Input for this task:

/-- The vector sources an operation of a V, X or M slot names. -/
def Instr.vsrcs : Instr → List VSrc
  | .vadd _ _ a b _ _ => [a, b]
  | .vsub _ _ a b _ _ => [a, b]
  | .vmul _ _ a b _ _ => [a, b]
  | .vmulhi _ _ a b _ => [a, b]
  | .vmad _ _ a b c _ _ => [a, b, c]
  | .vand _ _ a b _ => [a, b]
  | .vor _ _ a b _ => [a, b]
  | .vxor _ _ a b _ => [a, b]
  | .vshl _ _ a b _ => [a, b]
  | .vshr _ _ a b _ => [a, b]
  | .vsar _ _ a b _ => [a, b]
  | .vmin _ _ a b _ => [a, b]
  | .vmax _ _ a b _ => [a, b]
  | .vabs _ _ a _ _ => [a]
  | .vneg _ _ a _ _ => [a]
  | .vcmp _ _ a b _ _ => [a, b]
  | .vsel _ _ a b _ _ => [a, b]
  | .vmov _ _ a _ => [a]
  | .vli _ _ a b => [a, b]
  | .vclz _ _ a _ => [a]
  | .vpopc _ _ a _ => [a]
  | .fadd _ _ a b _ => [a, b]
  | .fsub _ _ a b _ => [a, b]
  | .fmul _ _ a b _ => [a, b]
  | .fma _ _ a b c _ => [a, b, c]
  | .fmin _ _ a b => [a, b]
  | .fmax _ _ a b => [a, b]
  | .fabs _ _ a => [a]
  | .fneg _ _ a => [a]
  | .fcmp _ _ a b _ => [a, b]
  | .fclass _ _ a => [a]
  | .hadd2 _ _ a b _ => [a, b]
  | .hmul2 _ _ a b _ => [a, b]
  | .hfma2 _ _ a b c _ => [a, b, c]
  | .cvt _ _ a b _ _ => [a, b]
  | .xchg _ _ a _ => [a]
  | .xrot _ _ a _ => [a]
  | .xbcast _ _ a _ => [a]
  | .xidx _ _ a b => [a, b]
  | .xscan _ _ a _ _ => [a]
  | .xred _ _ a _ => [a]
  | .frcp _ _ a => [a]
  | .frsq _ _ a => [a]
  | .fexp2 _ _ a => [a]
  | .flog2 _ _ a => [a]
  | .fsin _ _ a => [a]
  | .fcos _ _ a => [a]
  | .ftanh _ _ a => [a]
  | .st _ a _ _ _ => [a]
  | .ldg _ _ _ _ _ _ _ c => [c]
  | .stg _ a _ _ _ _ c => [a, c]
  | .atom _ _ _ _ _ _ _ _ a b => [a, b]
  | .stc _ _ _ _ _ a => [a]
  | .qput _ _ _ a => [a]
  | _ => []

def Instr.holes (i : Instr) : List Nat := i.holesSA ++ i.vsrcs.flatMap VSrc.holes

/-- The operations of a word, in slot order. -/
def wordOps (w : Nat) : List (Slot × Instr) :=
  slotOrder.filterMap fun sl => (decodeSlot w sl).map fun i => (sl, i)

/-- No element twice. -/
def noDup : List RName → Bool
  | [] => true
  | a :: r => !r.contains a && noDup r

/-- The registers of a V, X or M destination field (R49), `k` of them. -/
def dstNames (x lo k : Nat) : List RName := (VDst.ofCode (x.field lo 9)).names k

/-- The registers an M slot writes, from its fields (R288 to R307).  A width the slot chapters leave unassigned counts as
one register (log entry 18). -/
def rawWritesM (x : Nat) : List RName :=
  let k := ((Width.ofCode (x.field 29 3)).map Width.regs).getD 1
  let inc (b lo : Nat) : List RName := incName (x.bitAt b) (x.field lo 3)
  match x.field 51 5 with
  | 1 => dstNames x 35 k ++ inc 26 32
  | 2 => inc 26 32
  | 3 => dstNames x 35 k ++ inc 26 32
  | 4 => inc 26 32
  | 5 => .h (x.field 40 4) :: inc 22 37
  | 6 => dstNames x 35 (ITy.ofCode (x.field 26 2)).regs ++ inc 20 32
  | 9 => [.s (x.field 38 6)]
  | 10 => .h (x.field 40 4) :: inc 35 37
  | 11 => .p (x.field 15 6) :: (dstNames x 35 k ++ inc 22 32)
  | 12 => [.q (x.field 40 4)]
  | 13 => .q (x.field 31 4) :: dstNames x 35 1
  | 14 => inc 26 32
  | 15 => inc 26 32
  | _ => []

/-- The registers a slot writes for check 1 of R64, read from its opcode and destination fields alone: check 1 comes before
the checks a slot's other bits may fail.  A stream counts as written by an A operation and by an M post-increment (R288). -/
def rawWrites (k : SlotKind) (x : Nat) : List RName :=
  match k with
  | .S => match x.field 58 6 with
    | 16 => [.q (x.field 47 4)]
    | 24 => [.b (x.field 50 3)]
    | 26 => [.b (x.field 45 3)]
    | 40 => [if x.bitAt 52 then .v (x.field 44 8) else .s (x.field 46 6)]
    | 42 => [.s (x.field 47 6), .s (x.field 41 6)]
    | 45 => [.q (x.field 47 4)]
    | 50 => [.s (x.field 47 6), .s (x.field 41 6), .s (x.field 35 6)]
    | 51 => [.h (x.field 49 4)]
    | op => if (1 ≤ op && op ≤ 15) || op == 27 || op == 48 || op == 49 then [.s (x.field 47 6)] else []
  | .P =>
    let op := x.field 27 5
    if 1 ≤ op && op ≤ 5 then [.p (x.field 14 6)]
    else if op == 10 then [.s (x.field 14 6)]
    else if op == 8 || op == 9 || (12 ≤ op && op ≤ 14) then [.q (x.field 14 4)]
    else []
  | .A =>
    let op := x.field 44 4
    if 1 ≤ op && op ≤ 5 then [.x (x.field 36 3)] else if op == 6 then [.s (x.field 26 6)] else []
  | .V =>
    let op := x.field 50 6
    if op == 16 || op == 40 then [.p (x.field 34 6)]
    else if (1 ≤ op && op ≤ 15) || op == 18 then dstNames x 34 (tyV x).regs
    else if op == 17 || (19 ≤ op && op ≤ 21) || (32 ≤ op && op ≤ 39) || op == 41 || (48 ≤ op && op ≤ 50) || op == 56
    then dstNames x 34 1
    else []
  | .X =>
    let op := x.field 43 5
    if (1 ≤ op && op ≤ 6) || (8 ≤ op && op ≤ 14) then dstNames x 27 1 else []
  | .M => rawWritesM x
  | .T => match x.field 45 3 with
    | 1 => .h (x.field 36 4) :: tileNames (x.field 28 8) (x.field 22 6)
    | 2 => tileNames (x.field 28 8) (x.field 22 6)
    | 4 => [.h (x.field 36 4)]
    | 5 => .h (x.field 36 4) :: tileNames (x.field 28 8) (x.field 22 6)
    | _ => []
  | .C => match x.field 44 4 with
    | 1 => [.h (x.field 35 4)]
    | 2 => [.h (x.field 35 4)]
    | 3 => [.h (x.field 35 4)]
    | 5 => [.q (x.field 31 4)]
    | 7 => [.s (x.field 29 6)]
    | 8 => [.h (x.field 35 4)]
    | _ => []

What you need to do: Which lines in the records above contain the string "from"? Copy each one.

Answer space:
/-- The registers an M slot writes, from its fields (R288 to R307).  A width the slot chapters leave unassigned counts as
/-- The registers a slot writes for check 1 of R64, read from its opcode and destination fields alone: check 1 comes before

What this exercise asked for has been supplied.